Sedangkan pada karya-karya Hasan
yang merespon parikan milik Heirda Vicitra, kita akan melihat bagaimana respon
publik terhadap berbagai fenomena sosial yang sudah lebih dulu digarap oleh Vicha
dan Yonaz. Pada akhirnya, kita harus mengakui bahwa telah terjadi banyak
pergeseran kebutuhan dalam hidup kita. Sebagaimana disebutkan di atas, bahwa
internet berikut ekor-ekornya telah merangsek menjadi kebutuhan primer dalam
kehidupan kita, mau tidak mau kita harus menghitung ulang pengeluaran yang
secara nominal pasti meningkat sebagai konsekuensi mendasar. Bagi kalangan
masyarakat menengah ke atas, barangkali barang-barang branded sekelas Gucci
ataupun piranti elektronik plus kuota unlimited bukanlah sebuah persoalan
besar. Lain dengan masyarakat kelas bawah yang jangankan memiliki barang
tersebut, memimpikan kawenya saja merasa tidak layak. Meskipun demikian, apapun
kelas sosialnya, konsumerisme tetaplah gaya hidup yang kontraproduktif.
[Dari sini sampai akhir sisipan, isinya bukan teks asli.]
-- ==== Sys2Proof/Machine/Load8.lean ====
section
/-!
DEFINITION. 8-bit load and store instructions (rules R130 to R148). None writes a flag, none can fault. The
number before the operands is the instruction's number in spec/opcode_table.json; the M-cycles are those of
R350. An operand that is an address is read from the state before the fetch: the fetch changes no register.
-/
namespace Sys2Proof.Machine

/-- The address `0xFF00 + n` of the high-page forms (R104, R143 to R146). -/
def highPage (n : Byte) : Word := wordOf 0xFF n

/-- `LD r,r'` (R130). -/
def ldReg (op : Nat) (r r' : Reg8) (s : State) : Host.Outcome State Fault Refusal :=
  .next (((s.fetched 1).setReg8 r (s.reg8 r')).spend op 1)

/-- `LD r,n` (R131). -/
def ldImm (op : Nat) (r : Reg8) (n : Byte) (s : State) : Host.Outcome State Fault Refusal :=
  .next (((s.fetched 2).setReg8 r n).spend op 2)

/-- `LD r,(HL)` (R132): the address is formed from HL before H or L is written. -/
def ldFromMem (op : Nat) (r : Reg8) (s : State) : Host.Outcome State Fault Refusal :=
  .next (((s.fetched 1).setReg8 r (s.memRead s.hl)).spend op 2)

/-- `LD (HL),r` (R133). -/
def ldToMem (op : Nat) (r : Reg8) (s : State) : Host.Outcome State Fault Refusal :=
  .next (((s.fetched 1).memWrite s.hl (s.reg8 r)).spend op 2)

/-- `LD (HL),n` (R134). -/
def ldImmToMem (op : Nat) (n : Byte) (s : State) : Host.Outcome State Fault Refusal :=
  .next (((s.fetched 2).memWrite s.hl n).spend op 3)

/-- A load of A from `addr`, `len` bytes long (R135, R136, R139, R144, R146). -/
def loadA (op len cost : Nat) (addr : Word) (s : State) : Host.Outcome State Fault Refusal :=
  .next (State.spend { s.fetched len with a := s.memRead addr } op cost)

/-- A store of A to `addr`, `len` bytes long (R137, R138, R140, R143, R145). -/
def storeA (op len cost : Nat) (addr : Word) (s : State) : Host.Outcome State Fault Refusal :=
  .next (((s.fetched len).memWrite addr s.a).spend op cost)

/-- `LD A,(HL+)` and `LD A,(HL-)`: HL moves by `step` after the load (R142, R148). -/
def loadAStep (op : Nat) (step : Word) (s : State) : Host.Outcome State Fault Refusal :=
  .next ((State.setHl { s.fetched 1 with a := s.memRead s.hl } (s.hl + step)).spend op 2)

/-- `LD (HL+),A` and `LD (HL-),A`: HL moves by `step` after the store (R141, R147). -/
def storeAStep (op : Nat) (step : Word) (s : State) : Host.Outcome State Fault Refusal :=
  .next ((((s.fetched 1).memWrite s.hl s.a).setHl (s.hl + step)).spend op 2)

/-- `LD (BC),A` (R137). -/
def execLd_mBC_A (s : State) : Host.Outcome State Fault Refusal :=
  storeA 0x02 1 2 s.bc s

/-- `LD B,n` (R131). -/
def execLd_B_n (n : Byte) (s : State) : Host.Outcome State Fault Refusal :=
  ldImm 0x06 .b n s

/-- `LD A,(BC)` (R135). -/
def execLd_A_mBC (s : State) : Host.Outcome State Fault Refusal :=
  loadA 0x0A 1 2 s.bc s

/-- `LD C,n` (R131). -/
def execLd_C_n (n : Byte) (s : State) : Host.Outcome State Fault Refusal :=
  ldImm 0x0E .c n s

/-- `LD (DE),A` (R138). -/
def execLd_mDE_A (s : State) : Host.Outcome State Fault Refusal :=
  storeA 0x12 1 2 s.de s

/-- `LD D,n` (R131). -/
def execLd_D_n (n : Byte) (s : State) : Host.Outcome State Fault Refusal :=
  ldImm 0x16 .d n s

/-- `LD A,(DE)` (R136). -/
def execLd_A_mDE (s : State) : Host.Outcome State Fault Refusal :=
  loadA 0x1A 1 2 s.de s

/-- `LD E,n` (R131). -/
def execLd_E_n (n : Byte) (s : State) : Host.Outcome State Fault Refusal :=
  ldImm 0x1E .e n s

/-- `LD (HL+),A` (R141). -/
def execLd_HLinc_A (s : State) : Host.Outcome State Fault Refusal :=
  storeAStep 0x22 1 s

/-- `LD H,n` (R131). -/
def execLd_H_n (n : Byte) (s : State) : Host.Outcome State Fault Refusal :=
  ldImm 0x26 .h n s

/-- `LD A,(HL+)` (R142). -/
def execLd_A_HLinc (s : State) : Host.Outcome State Fault Refusal :=
  loadAStep 0x2A 1 s

/-- `LD L,n` (R131). -/
def execLd_L_n (n : Byte) (s : State) : Host.Outcome State Fault Refusal :=
  ldImm 0x2E .l n s

/-- `LD (HL-),A` (R147). -/
def execLd_HLdec_A (s : State) : Host.Outcome State Fault Refusal :=
  storeAStep 0x32 (-1) s

/-- `LD (HL),n` (R134). -/
def execLd_mHL_n (n : Byte) (s : State) : Host.Outcome State Fault Refusal :=
  ldImmToMem 0x36 n s

/-- `LD A,(HL-)` (R148). -/
def execLd_A_HLdec (s : State) : Host.Outcome State Fault Refusal :=
  loadAStep 0x3A (-1) s

/-- `LD A,n` (R131). -/
def execLd_A_n (n : Byte) (s : State) : Host.Outcome State Fault Refusal :=
  ldImm 0x3E .a n s

/-- `LD B,B` (R130). -/
def execLd_B_B (s : State) : Host.Outcome State Fault Refusal :=
  ldReg 0x40 .b .b s

/-- `LD B,C` (R130). -/
def execLd_B_C (s : State) : Host.Outcome State Fault Refusal :=
  ldReg 0x41 .b .c s

/-- `LD B,D` (R130). -/
def execLd_B_D (s : State) : Host.Outcome State Fault Refusal :=
  ldReg 0x42 .b .d s

/-- `LD B,E` (R130). -/
def execLd_B_E (s : State) : Host.Outcome State Fault Refusal :=
  ldReg 0x43 .b .e s

/-- `LD B,H` (R130). -/
def execLd_B_H (s : State) : Host.Outcome State Fault Refusal :=
  ldReg 0x44 .b .h s

/-- `LD B,L` (R130). -/
def execLd_B_L (s : State) : Host.Outcome State Fault Refusal :=
  ldReg 0x45 .b .l s

/-- `LD B,(HL)` (R132). -/
def execLd_B_mHL (s : State) : Host.Outcome State Fault Refusal :=
  ldFromMem 0x46 .b s

/-- `LD B,A` (R130). -/
def execLd_B_A (s : State) : Host.Outcome State Fault Refusal :=
  ldReg 0x47 .b .a s

/-- `LD C,B` (R130). -/
def execLd_C_B (s : State) : Host.Outcome State Fault Refusal :=
  ldReg 0x48 .c .b s

/-- `LD C,C` (R130). -/
def execLd_C_C (s : State) : Host.Outcome State Fault Refusal :=
  ldReg 0x49 .c .c s

/-- `LD C,D` (R130). -/
def execLd_C_D (s : State) : Host.Outcome State Fault Refusal :=
  ldReg 0x4A .c .d s

/-- `LD C,E` (R130). -/
def execLd_C_E (s : State) : Host.Outcome State Fault Refusal :=
  ldReg 0x4B .c .e s

/-- `LD C,H` (R130). -/
def execLd_C_H (s : State) : Host.Outcome State Fault Refusal :=
  ldReg 0x4C .c .h s

/-- `LD C,L` (R130). -/
def execLd_C_L (s : State) : Host.Outcome State Fault Refusal :=
  ldReg 0x4D .c .l s

/-- `LD C,(HL)` (R132). -/
def execLd_C_mHL (s : State) : Host.Outcome State Fault Refusal :=
  ldFromMem 0x4E .c s

/-- `LD C,A` (R130). -/
def execLd_C_A (s : State) : Host.Outcome State Fault Refusal :=
  ldReg 0x4F .c .a s

/-- `LD D,B` (R130). -/
def execLd_D_B (s : State) : Host.Outcome State Fault Refusal :=
  ldReg 0x50 .d .b s

/-- `LD D,C` (R130). -/
def execLd_D_C (s : State) : Host.Outcome State Fault Refusal :=
  ldReg 0x51 .d .c s

/-- `LD D,D` (R130). -/
def execLd_D_D (s : State) : Host.Outcome State Fault Refusal :=
  ldReg 0x52 .d .d s

/-- `LD D,E` (R130). -/
def execLd_D_E (s : State) : Host.Outcome State Fault Refusal :=
  ldReg 0x53 .d .e s

/-- `LD D,H` (R130). -/
def execLd_D_H (s : State) : Host.Outcome State Fault Refusal :=
  ldReg 0x54 .d .h s

/-- `LD D,L` (R130). -/
def execLd_D_L (s : State) : Host.Outcome State Fault Refusal :=
  ldReg 0x55 .d .l s

/-- `LD D,(HL)` (R132). -/
def execLd_D_mHL (s : State) : Host.Outcome State Fault Refusal :=
  ldFromMem 0x56 .d s

/-- `LD D,A` (R130). -/
def execLd_D_A (s : State) : Host.Outcome State Fault Refusal :=
  ldReg 0x57 .d .a s

/-- `LD E,B` (R130). -/
def execLd_E_B (s : State) : Host.Outcome State Fault Refusal :=
  ldReg 0x58 .e .b s

/-- `LD E,C` (R130). -/
def execLd_E_C (s : State) : Host.Outcome State Fault Refusal :=
  ldReg 0x59 .e .c s

/-- `LD E,D` (R130). -/
def execLd_E_D (s : State) : Host.Outcome State Fault Refusal :=
  ldReg 0x5A .e .d s

/-- `LD E,E` (R130). -/
def execLd_E_E (s : State) : Host.Outcome State Fault Refusal :=
  ldReg 0x5B .e .e s

/-- `LD E,H` (R130). -/
def execLd_E_H (s : State) : Host.Outcome State Fault Refusal :=
  ldReg 0x5C .e .h s

/-- `LD E,L` (R130). -/
def execLd_E_L (s : State) : Host.Outcome State Fault Refusal :=
  ldReg 0x5D .e .l s

/-- `LD E,(HL)` (R132). -/
def execLd_E_mHL (s : State) : Host.Outcome State Fault Refusal :=
  ldFromMem 0x5E .e s

/-- `LD E,A` (R130). -/
def execLd_E_A (s : State) : Host.Outcome State Fault Refusal :=
  ldReg 0x5F .e .a s

/-- `LD H,B` (R130). -/
def execLd_H_B (s : State) : Host.Outcome State Fault Refusal :=
  ldReg 0x60 .h .b s

/-- `LD H,C` (R130). -/
def execLd_H_C (s : State) : Host.Outcome State Fault Refusal :=
  ldReg 0x61 .h .c s

/-- `LD H,D` (R130). -/
def execLd_H_D (s : State) : Host.Outcome State Fault Refusal :=
  ldReg 0x62 .h .d s

/-- `LD H,E` (R130). -/
def execLd_H_E (s : State) : Host.Outcome State Fault Refusal :=
  ldReg 0x63 .h .e s

/-- `LD H,H` (R130). -/
def execLd_H_H (s : State) : Host.Outcome State Fault Refusal :=
  ldReg 0x64 .h .h s

/-- `LD H,L` (R130). -/
def execLd_H_L (s : State) : Host.Outcome State Fault Refusal :=
  ldReg 0x65 .h .l s

/-- `LD H,(HL)` (R132). -/
def execLd_H_mHL (s : State) : Host.Outcome State Fault Refusal :=
  ldFromMem 0x66 .h s

/-- `LD H,A` (R130). -/
def execLd_H_A (s : State) : Host.Outcome State Fault Refusal :=
  ldReg 0x67 .h .a s

/-- `LD L,B` (R130). -/
def execLd_L_B (s : State) : Host.Outcome State Fault Refusal :=
  ldReg 0x68 .l .b s

/-- `LD L,C` (R130). -/
def execLd_L_C (s : State) : Host.Outcome State Fault Refusal :=
  ldReg 0x69 .l .c s

/-- `LD L,D` (R130). -/
def execLd_L_D (s : State) : Host.Outcome State Fault Refusal :=
  ldReg 0x6A .l .d s

/-- `LD L,E` (R130). -/
def execLd_L_E (s : State) : Host.Outcome State Fault Refusal :=
  ldReg 0x6B .l .e s

/-- `LD L,H` (R130). -/
def execLd_L_H (s : State) : Host.Outcome State Fault Refusal :=
  ldReg 0x6C .l .h s

/-- `LD L,L` (R130). -/
def execLd_L_L (s : State) : Host.Outcome State Fault Refusal :=
  ldReg 0x6D .l .l s

/-- `LD L,(HL)` (R132). -/
def execLd_L_mHL (s : State) : Host.Outcome State Fault Refusal :=
  ldFromMem 0x6E .l s

/-- `LD L,A` (R130). -/
def execLd_L_A (s : State) : Host.Outcome State Fault Refusal :=
  ldReg 0x6F .l .a s

/-- `LD (HL),B` (R133). -/
def execLd_mHL_B (s : State) : Host.Outcome State Fault Refusal :=
  ldToMem 0x70 .b s

/-- `LD (HL),C` (R133). -/
def execLd_mHL_C (s : State) : Host.Outcome State Fault Refusal :=
  ldToMem 0x71 .c s

/-- `LD (HL),D` (R133). -/
def execLd_mHL_D (s : State) : Host.Outcome State Fault Refusal :=
  ldToMem 0x72 .d s

/-- `LD (HL),E` (R133). -/
def execLd_mHL_E (s : State) : Host.Outcome State Fault Refusal :=
  ldToMem 0x73 .e s

/-- `LD (HL),H` (R133). -/
def execLd_mHL_H (s : State) : Host.Outcome State Fault Refusal :=
  ldToMem 0x74 .h s

/-- `LD (HL),L` (R133). -/
def execLd_mHL_L (s : State) : Host.Outcome State Fault Refusal :=
  ldToMem 0x75 .l s

/-- `LD (HL),A` (R133). -/
def execLd_mHL_A (s : State) : Host.Outcome State Fault Refusal :=
  ldToMem 0x77 .a s

/-- `LD A,B` (R130). -/
def execLd_A_B (s : State) : Host.Outcome State Fault Refusal :=
  ldReg 0x78 .a .b s

/-- `LD A,C` (R130). -/
def execLd_A_C (s : State) : Host.Outcome State Fault Refusal :=
  ldReg 0x79 .a .c s

/-- `LD A,D` (R130). -/
def execLd_A_D (s : State) : Host.Outcome State Fault Refusal :=
  ldReg 0x7A .a .d s

/-- `LD A,E` (R130). -/
def execLd_A_E (s : State) : Host.Outcome State Fault Refusal :=
  ldReg 0x7B .a .e s

/-- `LD A,H` (R130). -/
def execLd_A_H (s : State) : Host.Outcome State Fault Refusal :=
  ldReg 0x7C .a .h s

/-- `LD A,L` (R130). -/
def execLd_A_L (s : State) : Host.Outcome State Fault Refusal :=
  ldReg 0x7D .a .l s

/-- `LD A,(HL)` (R132). -/
def execLd_A_mHL (s : State) : Host.Outcome State Fault Refusal :=
  ldFromMem 0x7E .a s

/-- `LD A,A` (R130). -/
def execLd_A_A (s : State) : Host.Outcome State Fault Refusal :=
  ldReg 0x7F .a .a s

/-- `LDH (n),A` (R143). -/
def execLdh_mn_A (n : Byte) (s : State) : Host.Outcome State Fault Refusal :=
  storeA 0xE0 2 3 (highPage n) s

/-- `LDH (C),A` (R145). -/
def execLdh_mC_A (s : State) : Host.Outcome State Fault Refusal :=
  storeA 0xE2 1 2 (highPage s.c) s

/-- `LD (nn),A` (R140). -/
def execLd_mnn_A (nn : Word) (s : State) : Host.Outcome State Fault Refusal :=
  storeA 0xEA 3 4 nn s

/-- `LDH A,(n)` (R144). -/
def execLdh_A_mn (n : Byte) (s : State) : Host.Outcome State Fault Refusal :=
  loadA 0xF0 2 3 (highPage n) s

/-- `LDH A,(C)` (R146). -/
def execLdh_A_mC (s : State) : Host.Outcome State Fault Refusal :=
  loadA 0xF2 1 2 (highPage s.c) s

/-- `LD A,(nn)` (R139). -/
def execLd_A_mnn (nn : Word) (s : State) : Host.Outcome State Fault Refusal :=
  loadA 0xFA 3 4 nn s

end Sys2Proof.Machine
end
Sebagaimana digambarkan dalam
karya-karya Hasan, ada dua parikan Heirda Vicitra yang dialih visualkan, yaitu
“rawe-rawe rantas, malang-malang golek utangan” dan “asu gedhe menang kerahe,
amarga durung tau mungsuh Darthvader”. Bagi mereka yang berasal dari kelas
bawah, hutang menjadi solusi untuk memenuhi kebutuhan yang sebenarnya diluar
jangkauannya. Sedangkan bagi mereka yang berada di kelas atas, juga tidak lepas
dari persoalan narsistik atas modal sosial yang dimilikinya, sebagaimana anjing
besar yang menang gonggongan. Pada akhirnya, melalui pameran ini, kita diajak
untuk bercermin; melihat ke dalam diri. Masihkah keinginan-keinginan itu,
menjangkiti raga kita? Mari kita saling bertanya, tanpa perlu panas telinga.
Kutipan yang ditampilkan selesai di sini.